You should configure all workload components, whether they're low-code or code-first components or platform settings such as environments and policies, to capture telemetry and events like logs and metrics.

Logs are primarily useful for detecting and investigating anomalies. Typically, logs are produced by the workload component and then sent to the monitoring platform or pulled by the monitoring platform with automation.

Metrics are primarily useful for building a health model and identifying trends in workload performance and reliability. Metrics are also useful for identifying trends in the usage behavior of your users. These trends can help guide decisions about improvements from the customer perspective. Typically, metrics are defined in the monitoring platform, and the monitoring platform and other tools poll the workload to capture metrics.

Workload data

Use the out-of-the-box integration with Application Insights to collect data. After Application Insights is enabled, you can get clear visibility into important events, both in real time and historically.

Application logs support the end-to-end application life cycle. Logging is essential to understanding how the application operates in various environments, which events occur, and the conditions under which they occur.

We recommend that you collect application logs and events across all major environments. Separate the data between environments as much as possible by using different data stores for each environment, if doing so is practical. Use filters to ensure that noncritical environments don't complicate the interpretation of production logs. Finally, corresponding log entries across the application should capture a correlation ID for their respective transactions.
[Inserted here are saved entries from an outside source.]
/-! `setPalette` -/

@[simp] theorem setPalette_r0 (p : List PalEntry) (m : Bool) : (s.setPalette p m).r0 = s.r0 := rfl
@[simp] theorem setPalette_r1 (p : List PalEntry) (m : Bool) : (s.setPalette p m).r1 = s.r1 := rfl
@[simp] theorem setPalette_r2 (p : List PalEntry) (m : Bool) : (s.setPalette p m).r2 = s.r2 := rfl
@[simp] theorem setPalette_r3 (p : List PalEntry) (m : Bool) : (s.setPalette p m).r3 = s.r3 := rfl
@[simp] theorem setPalette_err (p : List PalEntry) (m : Bool) : (s.setPalette p m).err = s.err := rfl
@[simp] theorem setPalette_bderr (p : List PalEntry) (m : Bool) : (s.setPalette p m).bderr = s.bderr := rfl
@[simp] theorem setPalette_fails (p : List PalEntry) (m : Bool) : (s.setPalette p m).fails = s.fails := rfl
@[simp] theorem setPalette_notfound (p : List PalEntry) (m : Bool) : (s.setPalette p m).notfound = s.notfound := rfl
@[simp] theorem setPalette_sat (p : List PalEntry) (m : Bool) : (s.setPalette p m).sat = s.sat := rfl
@[simp] theorem setPalette_cmdcnt (p : List PalEntry) (m : Bool) : (s.setPalette p m).cmdcnt = s.cmdcnt := rfl
@[simp] theorem setPalette_ctrl (p : List PalEntry) (m : Bool) : (s.setPalette p m).ctrl = s.ctrl := rfl
@[simp] theorem setPalette_acc (p : List PalEntry) (m : Bool) : (s.setPalette p m).acc = s.acc := rfl
@[simp] theorem setPalette_fmt (p : List PalEntry) (m : Bool) : (s.setPalette p m).fmt = s.fmt := rfl
@[simp] theorem setPalette_surfW (p : List PalEntry) (m : Bool) : (s.setPalette p m).surfW = s.surfW := rfl
@[simp] theorem setPalette_surfH (p : List PalEntry) (m : Bool) : (s.setPalette p m).surfH = s.surfH := rfl
@[simp] theorem setPalette_plut (p : List PalEntry) (m : Bool) : (s.setPalette p m).plut = s.plut := rfl
@[simp] theorem setPalette_pal (p : List PalEntry) (m : Bool) : (s.setPalette p m).pal = p := rfl
@[simp] theorem setPalette_mono (p : List PalEntry) (m : Bool) : (s.setPalette p m).mono = m := rfl
@[simp] theorem setPalette_curValid (p : List PalEntry) (m : Bool) : (s.setPalette p m).curValid = s.curValid := rfl
@[simp] theorem setPalette_curRow (p : List PalEntry) (m : Bool) : (s.setPalette p m).curRow = s.curRow := rfl
@[simp] theorem setPalette_thisRow (p : List PalEntry) (m : Bool) : (s.setPalette p m).thisRow = s.thisRow := rfl
@[simp] theorem setPalette_nextRow (p : List PalEntry) (m : Bool) : (s.setPalette p m).nextRow = s.nextRow := rfl
@[simp] theorem setPalette_fb (p : List PalEntry) (m : Bool) : (s.setPalette p m).fb = s.fb := rfl
@[simp] theorem setPalette_fbc (p : List PalEntry) (m : Bool) : (s.setPalette p m).fbc = s.fbc := rfl
@[simp] theorem setPalette_cmdq (p : List PalEntry) (m : Bool) : (s.setPalette p m).cmdq = s.cmdq := rfl
@[simp] theorem setPalette_rspq (p : List PalEntry) (m : Bool) : (s.setPalette p m).rspq = s.rspq := rfl
@[simp] theorem setPalette_progq (p : List PalEntry) (m : Bool) : (s.setPalette p m).progq = s.progq := rfl
@[simp] theorem setPalette_halted (p : List PalEntry) (m : Bool) : (s.setPalette p m).halted = s.halted := rfl
@[simp] theorem setPalette_seq (p : List PalEntry) (m : Bool) : (s.setPalette p m).seq = s.seq := rfl
@[simp] theorem setPalette_params (p : List PalEntry) (m : Bool) : (s.setPalette p m).params = s.params := rfl
@[simp] theorem setPalette_bsTotals (p : List PalEntry) (m : Bool) : (s.setPalette p m).bsTotals = s.bsTotals := rfl
@[simp] theorem setPalette_bsReads (p : List PalEntry) (m : Bool) : (s.setPalette p m).bsReads = s.bsReads := rfl
@[simp] theorem setPalette_bdInits (p : List PalEntry) (m : Bool) : (s.setPalette p m).bdInits = s.bdInits := rfl
@[simp] theorem setPalette_dropped (p : List PalEntry) (m : Bool) : (s.setPalette p m).dropped = s.dropped := rfl
@[simp] theorem setPalette_rowsOfDecode (p : List PalEntry) (m : Bool) : (s.setPalette p m).rowsOfDecode = s.rowsOfDecode := rfl
@[simp] theorem setPalette_bdMcus (p : List PalEntry) (m : Bool) : (s.setPalette p m).bdMcus = s.bdMcus := rfl
@[simp] theorem setPalette_reqs (p : List PalEntry) (m : Bool) : (s.setPalette p m).reqs = s.reqs := rfl
@[simp] theorem setPalette_choices (p : List PalEntry) (m : Bool) : (s.setPalette p m).choices = s.choices := rfl
@[simp] theorem setPalette_qmode (p : List PalEntry) (m : Bool) : (s.setPalette p m).qmode = s.qmode := rfl
@[simp] theorem setPalette_progen (p : List PalEntry) (m : Bool) : (s.setPalette p m).progen = s.progen := rfl
@[simp] theorem setPalette_swap565 (p : List PalEntry) (m : Bool) : (s.setPalette p m).swap565 = s.swap565 := rfl
@[simp] theorem setPalette_vfirst (p : List PalEntry) (m : Bool) : (s.setPalette p m).vfirst = s.vfirst := rfl
@[simp] theorem setPalette_stride (p : List PalEntry) (m : Bool) : (s.setPalette p m).stride = s.stride := rfl
@[simp] theorem setPalette_planeBytes (p : List PalEntry) (m : Bool) : (s.setPalette p m).planeBytes = s.planeBytes := rfl
@[simp] theorem setPalette_surfBytes (p : List PalEntry) (m : Bool) : (s.setPalette p m).surfBytes = s.surfBytes := rfl
@[simp] theorem setPalette_inside (p : List PalEntry) (m : Bool) (x y : Nat) : (s.setPalette p m).inside x y = s.inside x y := rfl
@[simp] theorem setPalette_pixelAddr (p : List PalEntry) (m : Bool) (x y : Nat) : (s.setPalette p m).pixelAddr x y = s.pixelAddr x y := rfl
@[simp] theorem setPalette_memRead (p : List PalEntry) (m : Bool) (a : Nat) : (s.setPalette p m).memRead a = s.memRead a := rfl
@[simp] theorem setPalette_sinkByte (p : List PalEntry) (m : Bool) (a : Nat) : (s.setPalette p m).sinkByte a = s.sinkByte a := rfl
@[simp] theorem setPalette_clipW (p : List PalEntry) (m : Bool) (n : Nat) : (s.setPalette p m).clipW n = s.clipW n := rfl
@[simp] theorem setPalette_clipH (p : List PalEntry) (m : Bool) (n : Nat) : (s.setPalette p m).clipH n = s.clipH n := rfl
@[simp] theorem setPalette_surfGet (p : List PalEntry) (m : Bool) (x y : Nat) : (s.setPalette p m).surfGet x y = s.surfGet x y := rfl
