-- ==== Sys2Proof/Laws/Keeps.lean ====
section
/-!
SUPPORT. What the composite operations (pixel access, quantizing view, row emission) may change: for each one lemma
`…_shape` that says its result is the old state with certain fields replaced, and from it one line for every field and
accessor that is kept.
-/

namespace Sys2Proof.Machine

/-! `surfSet` -/

theorem surfSet_shape (x y : Nat) (v : Byte) (s : State) :
    ∃ fb fbc n, s.surfSet x y v =
      { s with fb := fb, fbc := fbc, choices := n } := by
  unfold State.surfSet
  split
  · split
    · exact ⟨_, _, _, rfl⟩
    · exact ⟨_, _, _, rfl⟩
    · split
      · exact ⟨_, _, _, rfl⟩
      · exact ⟨_, _, _, rfl⟩
  · exact ⟨_, _, _, rfl⟩

@[simp] theorem surfSet_r0 (x y : Nat) (v : Byte) (s : State) : (s.surfSet x y v).r0 = s.r0 := by
  obtain ⟨_, _, _, h⟩ := surfSet_shape x y v s; rw [h]
@[simp] theorem surfSet_r1 (x y : Nat) (v : Byte) (s : State) : (s.surfSet x y v).r1 = s.r1 := by
  obtain ⟨_, _, _, h⟩ := surfSet_shape x y v s; rw [h]
@[simp] theorem surfSet_r2 (x y : Nat) (v : Byte) (s : State) : (s.surfSet x y v).r2 = s.r2 := by
  obtain ⟨_, _, _, h⟩ := surfSet_shape x y v s; rw [h]
@[simp] theorem surfSet_r3 (x y : Nat) (v : Byte) (s : State) : (s.surfSet x y v).r3 = s.r3 := by
  obtain ⟨_, _, _, h⟩ := surfSet_shape x y v s; rw [h]
@[simp] theorem surfSet_err (x y : Nat) (v : Byte) (s : State) : (s.surfSet x y v).err = s.err := by
  obtain ⟨_, _, _, h⟩ := surfSet_shape x y v s; rw [h]
@[simp] theorem surfSet_bderr (x y : Nat) (v : Byte) (s : State) : (s.surfSet x y v).bderr = s.bderr := by
  obtain ⟨_, _, _, h⟩ := surfSet_shape x y v s; rw [h]
@[simp] theorem surfSet_fails (x y : Nat) (v : Byte) (s : State) : (s.surfSet x y v).fails = s.fails := by
  obtain ⟨_, _, _, h⟩ := surfSet_shape x y v s; rw [h]
@[simp] theorem surfSet_notfound (x y : Nat) (v : Byte) (s : State) : (s.surfSet x y v).notfound = s.notfound := by
  obtain ⟨_, _, _, h⟩ := surfSet_shape x y v s; rw [h]
@[simp] theorem surfSet_sat (x y : Nat) (v : Byte) (s : State) : (s.surfSet x y v).sat = s.sat := by
  obtain ⟨_, _, _, h⟩ := surfSet_shape x y v s; rw [h]
@[simp] theorem surfSet_cmdcnt (x y : Nat) (v : Byte) (s : State) : (s.surfSet x y v).cmdcnt = s.cmdcnt := by
  obtain ⟨_, _, _, h⟩ := surfSet_shape x y v s; rw [h]
@[simp] theorem surfSet_ctrl (x y : Nat) (v : Byte) (s : State) : (s.surfSet x y v).ctrl = s.ctrl := by
  obtain ⟨_, _, _, h⟩ := surfSet_shape x y v s; rw [h]
@[simp] theorem surfSet_acc (x y : Nat) (v : Byte) (s : State) : (s.surfSet x y v).acc = s.acc := by
  obtain ⟨_, _, _, h⟩ := surfSet_shape x y v s; rw [h]
@[simp] theorem surfSet_fmt (x y : Nat) (v : Byte) (s : State) : (s.surfSet x y v).fmt = s.fmt := by
  obtain ⟨_, _, _, h⟩ := surfSet_shape x y v s; rw [h]
@[simp] theorem surfSet_surfW (x y : Nat) (v : Byte) (s : State) : (s.surfSet x y v).surfW = s.surfW := by
  obtain ⟨_, _, _, h⟩ := surfSet_shape x y v s; rw [h]
@[simp] theorem surfSet_surfH (x y : Nat) (v : Byte) (s : State) : (s.surfSet x y v).surfH = s.surfH := by
  obtain ⟨_, _, _, h⟩ := surfSet_shape x y v s; rw [h]
@[simp] theorem surfSet_plut (x y : Nat) (v : Byte) (s : State) : (s.surfSet x y v).plut = s.plut := by
  obtain ⟨_, _, _, h⟩ := surfSet_shape x y v s; rw [h]
@[simp] theorem surfSet_pal (x y : Nat) (v : Byte) (s : State) : (s.surfSet x y v).pal = s.pal := by
  obtain ⟨_, _, _, h⟩ := surfSet_shape x y v s; rw [h]
@[simp] theorem surfSet_mono (x y : Nat) (v : Byte) (s : State) : (s.surfSet x y v).mono = s.mono := by
  obtain ⟨_, _, _, h⟩ := surfSet_shape x y v s; rw [h]
@[simp] theorem surfSet_curValid (x y : Nat) (v : Byte) (s : State) : (s.surfSet x y v).curValid = s.curValid := by
  obtain ⟨_, _, _, h⟩ := surfSet_shape x y v s; rw [h]
@[simp] theorem surfSet_curRow (x y : Nat) (v : Byte) (s : State) : (s.surfSet x y v).curRow = s.curRow := by
  obtain ⟨_, _, _, h⟩ := surfSet_shape x y v s; rw [h]
@[simp] theorem surfSet_thisRow (x y : Nat) (v : Byte) (s : State) : (s.surfSet x y v).thisRow = s.thisRow := by
  obtain ⟨_, _, _, h⟩ := surfSet_shape x y v s; rw [h]
@[simp] theorem surfSet_nextRow (x y : Nat) (v : Byte) (s : State) : (s.surfSet x y v).nextRow = s.nextRow := by
  obtain ⟨_, _, _, h⟩ := surfSet_shape x y v s; rw [h]
@[simp] theorem surfSet_cmdq (x y : Nat) (v : Byte) (s : State) : (s.surfSet x y v).cmdq = s.cmdq := by
  obtain ⟨_, _, _, h⟩ := surfSet_shape x y v s; rw [h]
@[simp] theorem surfSet_rspq (x y : Nat) (v : Byte) (s : State) : (s.surfSet x y v).rspq = s.rspq := by
  obtain ⟨_, _, _, h⟩ := surfSet_shape x y v s; rw [h]
@[simp] theorem surfSet_progq (x y : Nat) (v : Byte) (s : State) : (s.surfSet x y v).progq = s.progq := by
  obtain ⟨_, _, _, h⟩ := surfSet_shape x y v s; rw [h]
@[simp] theorem surfSet_halted (x y : Nat) (v : Byte) (s : State) : (s.surfSet x y v).halted = s.halted := by
  obtain ⟨_, _, _, h⟩ := surfSet_shape x y v s; rw [h]
@[simp] theorem surfSet_seq (x y : Nat) (v : Byte) (s : State) : (s.surfSet x y v).seq = s.seq := by
  obtain ⟨_, _, _, h⟩ := surfSet_shape x y v s; rw [h]
@[simp] theorem surfSet_params (x y : Nat) (v : Byte) (s : State) : (s.surfSet x y v).params = s.params := by
  obtain ⟨_, _, _, h⟩ := surfSet_shape x y v s; rw [h]
@[simp] theorem surfSet_bsTotals (x y : Nat) (v : Byte) (s : State) : (s.surfSet x y v).bsTotals = s.bsTotals := by
  obtain ⟨_, _, _, h⟩ := surfSet_shape x y v s; rw [h]
@[simp] theorem surfSet_bsReads (x y : Nat) (v : Byte) (s : State) : (s.surfSet x y v).bsReads = s.bsReads := by
  obtain ⟨_, _, _, h⟩ := surfSet_shape x y v s; rw [h]
@[simp] theorem surfSet_bdInits (x y : Nat) (v : Byte) (s : State) : (s.surfSet x y v).bdInits = s.bdInits := by
  obtain ⟨_, _, _, h⟩ := surfSet_shape x y v s; rw [h]
@[simp] theorem surfSet_dropped (x y : Nat) (v : Byte) (s : State) : (s.surfSet x y v).dropped = s.dropped := by
  obtain ⟨_, _, _, h⟩ := surfSet_shape x y v s; rw [h]
@[simp] theorem surfSet_rowsOfDecode (x y : Nat) (v : Byte) (s : State) : (s.surfSet x y v).rowsOfDecode = s.rowsOfDecode := by
  obtain ⟨_, _, _, h⟩ := surfSet_shape x y v s; rw [h]
@[simp] theorem surfSet_bdMcus (x y : Nat) (v : Byte) (s : State) : (s.surfSet x y v).bdMcus = s.bdMcus := by
  obtain ⟨_, _, _, h⟩ := surfSet_shape x y v s; rw [h]
@[simp] theorem surfSet_reqs (x y : Nat) (v : Byte) (s : State) : (s.surfSet x y v).reqs = s.reqs := by
  obtain ⟨_, _, _, h⟩ := surfSet_shape x y v s; rw [h]
@[simp] theorem surfSet_qmode (x y : Nat) (v : Byte) (s : State) : (s.surfSet x y v).qmode = s.qmode := by
  obtain ⟨_, _, _, h⟩ := surfSet_shape x y v s; rw [h]; rfl
@[simp] theorem surfSet_progen (x y : Nat) (v : Byte) (s : State) : (s.surfSet x y v).progen = s.progen := by
  obtain ⟨_, _, _, h⟩ := surfSet_shape x y v s; rw [h]; rfl
@[simp] theorem surfSet_swap565 (x y : Nat) (v : Byte) (s : State) : (s.surfSet x y v).swap565 = s.swap565 := by
  obtain ⟨_, _, _, h⟩ := surfSet_shape x y v s; rw [h]; rfl
@[simp] theorem surfSet_vfirst (x y : Nat) (v : Byte) (s : State) : (s.surfSet x y v).vfirst = s.vfirst := by
  obtain ⟨_, _, _, h⟩ := surfSet_shape x y v s; rw [h]; rfl
@[simp] theorem surfSet_stride (x y : Nat) (v : Byte) (s : State) : (s.surfSet x y v).stride = s.stride := by
  obtain ⟨_, _, _, h⟩ := surfSet_shape x y v s; rw [h]; rfl
@[simp] theorem surfSet_planeBytes (x y : Nat) (v : Byte) (s : State) : (s.surfSet x y v).planeBytes = s.planeBytes := by
  obtain ⟨_, _, _, h⟩ := surfSet_shape x y v s; rw [h]; rfl
@[simp] theorem surfSet_surfBytes (x y : Nat) (v : Byte) (s : State) : (s.surfSet x y v).surfBytes = s.surfBytes := by
  obtain ⟨_, _, _, h⟩ := surfSet_shape x y v s; rw [h]; rfl
@[simp] theorem surfSet_inside (x y : Nat) (v : Byte) (x' y' : Nat) (s : State) : (s.surfSet x y v).inside x' y' = s.inside x' y' := by
  obtain ⟨_, _, _, h⟩ := surfSet_shape x y v s; rw [h]; rfl
@[simp] theorem surfSet_pixelAddr (x y : Nat) (v : Byte) (x' y' : Nat) (s : State) : (s.surfSet x y v).pixelAddr x' y' = s.pixelAddr x' y' := by
  obtain ⟨_, _, _, h⟩ := surfSet_shape x y v s; rw [h]; rfl
@[simp] theorem surfSet_nearest (x y : Nat) (v : Byte) (c' : Lab) (s : State) : (s.surfSet x y v).nearest c' = s.nearest c' := by
  obtain ⟨_, _, _, h⟩ := surfSet_shape x y v s; rw [h]; rfl
@[simp] theorem surfSet_nearestEntry (x y : Nat) (v : Byte) (c' : Lab) (s : State) : (s.surfSet x y v).nearestEntry c' = s.nearestEntry c' := by
  obtain ⟨_, _, _, h⟩ := surfSet_shape x y v s; rw [h]; rfl
@[simp] theorem surfSet_clipW (x y : Nat) (v : Byte) (n' : Nat) (s : State) : (s.surfSet x y v).clipW n' = s.clipW n' := by
  obtain ⟨_, _, _, h⟩ := surfSet_shape x y v s; rw [h]; rfl
@[simp] theorem surfSet_clipH (x y : Nat) (v : Byte) (n' : Nat) (s : State) : (s.surfSet x y v).clipH n' = s.clipH n' := by
  obtain ⟨_, _, _, h⟩ := surfSet_shape x y v s; rw [h]; rfl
Infrastructure and configuration data

For infrastructure resources in your workload, ensure that you collect both logs and metrics. Because Power Platform is a platform as a service (PaaS) offering, you might be limited in your ability to capture logs related to underlying infrastructure. You can, however, capture logs and analytics on configuration and policy changes related to workload health and incidents.

As much as possible, collect logs from your cloud platform. You might be able to collect activity logs for your subscription and diagnostic logs for the management plane.

Performance considerations

A complex and highly scalable application might generate huge volumes of data. The amount of data can cause performance issues depending on how verbose the tracing is at the application level. The telemetry solution must not act as a bottleneck and must be scalable as the system expands.

Analysis

After you collect data from various sources, analyze it to assess the overall well-being of the system. For this analysis, have a clear understanding of:

How to structure data based on key performance indicators (KPIs) and other performance metrics that you defined.
How to correlate the data captured in different metrics and log files. This correlation is important when you're tracking a sequence of events and can help you diagnose problems.

In most cases, your workload will have different components and logs or events will be captured in different formats or tables. You'll need to accurately combine the data to build an understanding of the overall health of the workload.

For example, your Power Platform solution might consist of the following components:

A canvas app that allows users to interact with the data
A model-driven app that allows administrators to configure settings for the application
A cloud flow that performs data operations
A Dataverse instance that stores data associated with the operation
An Azure function that retrieves data from Azure table storage and is called from the application

The usage data for a single business operation might span all components of the workload. This information needs to be correlated to provide an overall view of the resource and processing usage for the operation.

Recommendations for analysis of data

Correlate application-level and resource-level logs. Evaluate data at both levels to optimize detecting and troubleshooting issues.

Define clear retention times on storage for cold analysis. We recommend this practice to enable historic analysis over a specific period. It can also help you control storage costs. Implement processes that ensure data is archived to cheaper storage and aggregate data for long-term trend analysis.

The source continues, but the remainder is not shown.